#### Exercise instructions
Counting only lines below that contain the string "List", give the total as a single number.

#### Raw data

= = = = =

-- ==== Sys2Proof/Machine/State.lean ====
section
/-! DEFINITION. The state of the block and of its surroundings (spec/10_state.md R22, R24, R26, R27, R30):
plain data, one field per piece of state of INVENTORY.md. -/

namespace Sys2Proof.Machine

/-- The four input ports as they stand just before one rising edge of `clk` (R27, R233).  Each is 0 or 1
(R236(d)): notes/assumptions/12.md. -/
structure PortInputs where
  /-- `rst`: synchronous reset, active high (R230). -/
  rst : Bool
  /-- `cmd_valid`: the host presents a command. -/
  cmdValid : Bool
  /-- `cmd_data`: the command word. -/
  cmdData : Word256
  /-- `rsp_ready`: the host takes the response this cycle. -/
  rspReady : Bool
  deriving DecidableEq, Repr

/-- The inputs of a host that does nothing: every port 0.  What a cycle past the end of
`State.inputs` reads.  DESIGN CHOICE (notes/assumptions/2.md), unsafe. -/
def PortInputs.idle : PortInputs :=
  { rst := false, cmdValid := false, cmdData := 0#256, rspReady := false }

/-- The state. -/
structure State where
  /-- `rsp_valid_q`, 1 bit (R24). -/
  rspValidQ : Bool
  /-- `rsp_q`, 256 bits, laid out as the response word of R66 (R24). -/
  rspQ : Word256
  /-- `ALPHABET`, the instance's parameter (R100): the contents of `FWD_ROM`, from which `INV_ROM` is
  derived (R26).  No step writes it (R25).  DESIGN CHOICE (notes/assumptions/1.md). -/
  alphabet : Alphabet
  /-- How many commands have been accepted: the index of the next one, "the model's only notion of
  program position", with no width limit (R22).  DEDUCED (notes/assumptions/3.md). -/
  cmdIndex : Nat
  /-- The host (R20): its port inputs at the coming rising edges, the next edge first.
  DESIGN CHOICE (notes/assumptions/2.md). -/
  inputs : List PortInputs
  deriving DecidableEq, Repr

/-- The state an instance with a given alphabet has right after a reset edge, with a given host
(R30: `rsp_valid_q = 0`, `rsp_q = 0`, the ROMs constant, no other state). -/
def State.resetWith (alphabet : Alphabet) (inputs : List PortInputs) : State :=
  { rspValidQ := false, rspQ := 0#256, alphabet := alphabet, cmdIndex := 0, inputs := inputs }

/-- The machine right after reset (R30), with the reference alphabet profile of R103 and a host that
presents nothing.  DESIGN CHOICE for those two (notes/assumptions/1.md, 2.md), unsafe. -/
def State.reset : State := State.resetWith Config.rfc4648Url []

/-- An instance after power-up and before the first reset edge: the two registers hold unspecified
values, drawn freely (R231).  DESIGN CHOICE (notes/assumptions/5.md), safe. -/
def State.powerUp (alphabet : Alphabet) (inputs : List PortInputs) : State :=
  { rspValidQ := Config.powerUpRspValid, rspQ := Config.powerUpRsp, alphabet := alphabet,
    cmdIndex := 0, inputs := inputs }

/-- The fields of a response word that are not always zero (R66). -/
structure Response where
  /-- `STATUS = rsp[2:0]`. -/
  status : BitVec 3
  /-- `ROP = rsp[10:8]`, a copy of the command's `OP`. -/
  rop : OpCode
  /-- `RLEN = rsp[23:16]`. -/
  rlen : BitVec 8
  /-- `RVAL = rsp[127:64]`. -/
  rval : Value
  /-- `RSYM[0] .. RSYM[10]`. -/
  rsym : Lanes
  deriving DecidableEq, Repr

/-- What a successful operation puts in its response beside `STATUS` and `ROP` (R67). -/
structure Payload where
  rlen : BitVec 8
  rval : Value
  rsym : Lanes
  deriving DecidableEq, Repr

/-- Why the machine stops with a fault: never.  "The block never hangs, never stalls for an internal
reason and never refuses a command" (R205), so there is no constructor. -/
inductive Fault where
  deriving DecidableEq, Repr

/-- Why an instruction has no meaning. -/
inductive Refusal where
  /-- Raised by no arm: every row of the opcode table has its meaning.  Safe. -/
  | notModelled (mnemonic : String)
  deriving DecidableEq, Repr

end Sys2Proof.Machine
end

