/-- Words written out from the field table of R60: `ENC 3, 0x12345` (LEN 3 at bit 8, VAL at bit 64),
`DEC "SNF"` (lanes 0x53 0x4E 0x46 from bit 128 up), `LSYM 2^64+5` (WIDE at bit 16), OP 5 and `LVAL '_'`
decode; `ENC 1, 0` with bit 3 set is refused, a decoder error by the model's grouping of the illegal words,
notes/assumptions/6.md (DEDUCED). -/
def Obligations.WordsWrittenFromTheFieldTableDecode : Prop :=
  decode 0x123450000000000000300#256 =
    .ok (.enc { len := 3#8, wide := false, val := 0x12345#64, sym := lanesOf fun _ => 0#8 }) ∧
  decode 0x464E5300000000000000000000000000000301#256 =
    .ok (.dec { len := 3#8, wide := false, val := 0#64,
                sym := #v[0x53#8, 0x4E#8, 0x46#8, 0#8, 0#8, 0#8, 0#8, 0#8, 0#8, 0#8, 0#8] }) ∧
  decode 0x50000000000010002#256 =
    .ok (.lsym { len := 0#8, wide := true, val := 5#64, sym := lanesOf fun _ => 0#8 }) ∧
  decode 0x5#256 =
    .ok (.reservedOp5 5#256) ∧
  decode 0x5F00000000000000000000000000000003#256 =
    .ok (.lval { len := 0#8, wide := false, val := 0#64,
                 sym := #v[0x5F#8, 0#8, 0#8, 0#8, 0#8, 0#8, 0#8, 0#8, 0#8, 0#8, 0#8] }) ∧
  decode 0x108#256 = .error (.reservedBits 0#3)

/-- Where every operand comes from and what `OP` selects: with the reserved fields zero, `OP` 0 to 3 decode
to ENC, DEC, LSYM and LVAL with LEN, WIDE, VAL and lane i read from bits 15:8, 16, 127:64 and
128+8i+7:128+8i; `OP` 4 to 7 decode to the reserved rows whatever the other bits (R60 to R65, R68, R73). -/
def Obligations.OperandsAndOperationComeFromTheirBits : Prop :=
  ∀ cmd : Word256,
    (cmd.extractLsb' 3 5 = 0#5 → cmd.extractLsb' 17 47 = 0#47 → cmd.extractLsb' 216 40 = 0#40 →
      ∃ o : Operands,
        o.len = cmd.extractLsb' 8 8 ∧ o.wide = cmd.getLsbD 16 ∧ o.val = cmd.extractLsb' 64 64 ∧
        (∀ i (hi : i < 11), o.sym[i] = cmd.extractLsb' (128 + 8 * i) 8) ∧
        (cmd.extractLsb' 0 3 = 0#3 → decode cmd = .ok (.enc o)) ∧
        (cmd.extractLsb' 0 3 = 1#3 → decode cmd = .ok (.dec o)) ∧
        (cmd.extractLsb' 0 3 = 2#3 → decode cmd = .ok (.lsym o)) ∧
        (cmd.extractLsb' 0 3 = 3#3 → decode cmd = .ok (.lval o))) ∧
    (cmd.extractLsb' 0 3 = 4#3 → decode cmd = .ok (.reservedOp4 cmd)) ∧
    (cmd.extractLsb' 0 3 = 5#3 → decode cmd = .ok (.reservedOp5 cmd)) ∧
    (cmd.extractLsb' 0 3 = 6#3 → decode cmd = .ok (.reservedOp6 cmd)) ∧
    (cmd.extractLsb' 0 3 = 7#3 → decode cmd = .ok (.reservedOp7 cmd))

/-- The response word's layout: each field at its bits, and every bit outside the fields 0 (R66). -/
def Obligations.ResponseFieldsSitAtTheirBits : Prop :=
  ∀ r : Response,
    (packResponse r).extractLsb' 0 3 = r.status ∧ (packResponse r).extractLsb' 3 5 = 0#5 ∧
    (packResponse r).extractLsb' 8 3 = r.rop ∧ (packResponse r).extractLsb' 11 5 = 0#5 ∧
    (packResponse r).extractLsb' 16 8 = r.rlen ∧ (packResponse r).extractLsb' 24 40 = 0#40 ∧
    (packResponse r).extractLsb' 64 64 = r.rval ∧
    (∀ i (hi : i < 11), (packResponse r).extractLsb' (128 + 8 * i) 8 = r.rsym[i]) ∧
    (packResponse r).extractLsb' 216 40 = 0#40

/-! ### The operations: results and completion -/

/-- ENC, whole (R122): ILEN for LEN outside [1,11]; else RANGE for `WIDE = 1` or a value of more than 6N
bits at N <= 10; else OK, with digit i of the big-endian base-64 representation, as a symbol, in lane i < N
and 0x00 in the other lanes.  In each case it answers a next state that differs from the state in the
response register, its valid bit and the command index (the model's, R22) alone. -/
def Obligations.EncAnswersTheDigitsOrTheError : Prop :=
  ∀ (o : Operands) (s : State),
    (o.len.toNat < 1 ∨ 11 < o.len.toNat →
      exec (.enc o) s =
        .next { s with rspQ := 0x001#256, rspValidQ := true, cmdIndex := s.cmdIndex + 1 }) ∧
    (1 ≤ o.len.toNat → o.len.toNat ≤ 11 →
      (o.wide = true ∨ (o.len.toNat ≤ 10 ∧ 2 ^ (6 * o.len.toNat) ≤ o.val.toNat)) →
      exec (.enc o) s =
        .next { s with rspQ := 0x003#256, rspValidQ := true, cmdIndex := s.cmdIndex + 1 }) ∧
    (1 ≤ o.len.toNat → o.len.toNat ≤ 11 →
      o.wide = false → (o.len.toNat ≤ 10 → o.val.toNat < 2 ^ (6 * o.len.toNat)) →
      exec (.enc o) s =
        .next { s with
          rspQ := packResponse {
            status := 0#3, rop := 0#3, rlen := o.len, rval := 0#64,
            rsym := lanesOf fun i =>
              if i < o.len.toNat then
                fwd s.alphabet (BitVec.ofNat 6 (o.val.toNat / 64 ^ (o.len.toNat - 1 - i)))
              else 0#8 }
          rspValidQ := true, cmdIndex := s.cmdIndex + 1 })

/-- DEC, whole (R142): ILEN for LEN outside [1,11]; else ICHAR if some lane 0..N−1 is not a member; else,
with d_i the digit whose symbol lane i holds, RANGE when N = 11 and Σ d_i × 64^(N−1−i) is 2^64 or more, and
OK with that sum as RVAL otherwise.  In each case it answers a next state that differs from the state in the
response register, its valid bit and the command index alone. -/
def Obligations.DecAnswersTheValueOrTheError : Prop :=
  ∀ (o : Operands) (s : State),
    (o.len.toNat < 1 ∨ 11 < o.len.toNat →
      exec (.dec o) s =
        .next { s with rspQ := 0x101#256, rspValidQ := true, cmdIndex := s.cmdIndex + 1 }) ∧
    (1 ≤ o.len.toNat → o.len.toNat ≤ 11 →
      (∃ i, ∃ hi : i < 11, i < o.len.toNat ∧ ¬ isMember s.alphabet o.sym[i]) →
      exec (.dec o) s =
        .next { s with rspQ := 0x102#256, rspValidQ := true, cmdIndex := s.cmdIndex + 1 }) ∧
    (Alphabet.Admissible s.alphabet → 1 ≤ o.len.toNat → o.len.toNat ≤ 11 →
      ∀ d : Nat → Digit,
        (∀ i (hi : i < 11), i < o.len.toNat → fwd s.alphabet (d i) = o.sym[i]) →
        (o.len.toNat = 11 → 2 ^ 64 ≤ value11 d →
          exec (.dec o) s =
            .next { s with rspQ := 0x103#256, rspValidQ := true, cmdIndex := s.cmdIndex + 1 }) ∧
        ((o.len.toNat = 11 → value11 d < 2 ^ 64) →
          exec (.dec o) s =
            .next { s with
              rspQ := packResponse {
                status := 0#3, rop := 1#3, rlen := o.len,
                rval := BitVec.ofNat 64
                  (∑ k ∈ Finset.range o.len.toNat, (d k).toNat * 64 ^ (o.len.toNat - 1 - k)),
                rsym := lanesOf fun _ => 0#8 }
              rspValidQ := true, cmdIndex := s.cmdIndex + 1 }))

/-- LSYM, whole (R104): RANGE for `WIDE = 1` or VAL >= 64, else OK with the symbol at position VAL in lane
0.  In each case it answers a next state that differs in the response register, its valid bit and the
command index alone. -/
def Obligations.LsymAnswersTheSymbolOrRange : Prop :=
  ∀ (o : Operands) (s : State),
    (o.wide = true ∨ 64 ≤ o.val.toNat →
      exec (.lsym o) s =
        .next { s with rspQ := 0x203#256, rspValidQ := true, cmdIndex := s.cmdIndex + 1 }) ∧
    (∀ v : Digit, o.wide = false → o.val.toNat = v.toNat →
      exec (.lsym o) s =
        .next { s with
          rspQ := packResponse {
            status := 0#3, rop := 2#3, rlen := 1#8, rval := 0#64,
            rsym := lanesOf fun i => if i = 0 then fwd s.alphabet v else 0#8 }
          rspValidQ := true, cmdIndex := s.cmdIndex + 1 })

/-- LVAL, whole (R105): ICHAR when lane 0 is not a member, else OK with the 6-bit value, zero-extended, as
RVAL.  In each case it answers a next state that differs in the response register, its valid bit and the
command index alone. -/
def Obligations.LvalAnswersTheValueOrIchar : Prop :=
  ∀ (o : Operands) (s : State),
    (¬ isMember s.alphabet o.sym[0] →
      exec (.lval o) s =
        .next { s with rspQ := 0x302#256, rspValidQ := true, cmdIndex := s.cmdIndex + 1 }) ∧
    (∀ v : Digit, Alphabet.Admissible s.alphabet → fwd s.alphabet v = o.sym[0] →
      exec (.lval o) s =
        .next { s with
          rspQ := packResponse {
            status := 0#3, rop := 3#3, rlen := 1#8, rval := BitVec.ofNat 64 v.toNat,
            rsym := lanesOf fun _ => 0#8 }
          rspValidQ := true, cmdIndex := s.cmdIndex + 1 })

/-- RESERVED_OP4 to RESERVED_OP7: whatever the other bits of the word, the error response ILLEGAL with the
`OP` copied; the next state differs in the response register, its valid bit and the command index alone
(R201). -/
def Obligations.ReservedOpcodesAnswerIllegal : Prop :=
  ∀ (cmd : Word256) (s : State),
    exec (.reservedOp4 cmd) s =
      .next { s with rspQ := 0x404#256, rspValidQ := true, cmdIndex := s.cmdIndex + 1 } ∧
    exec (.reservedOp5 cmd) s =
      .next { s with rspQ := 0x504#256, rspValidQ := true, cmdIndex := s.cmdIndex + 1 } ∧
    exec (.reservedOp6 cmd) s =
      .next { s with rspQ := 0x604#256, rspValidQ := true, cmdIndex := s.cmdIndex + 1 } ∧
    exec (.reservedOp7 cmd) s =
      .next { s with rspQ := 0x704#256, rspValidQ := true, cmdIndex := s.cmdIndex + 1 }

= = = = =

#### Response area
3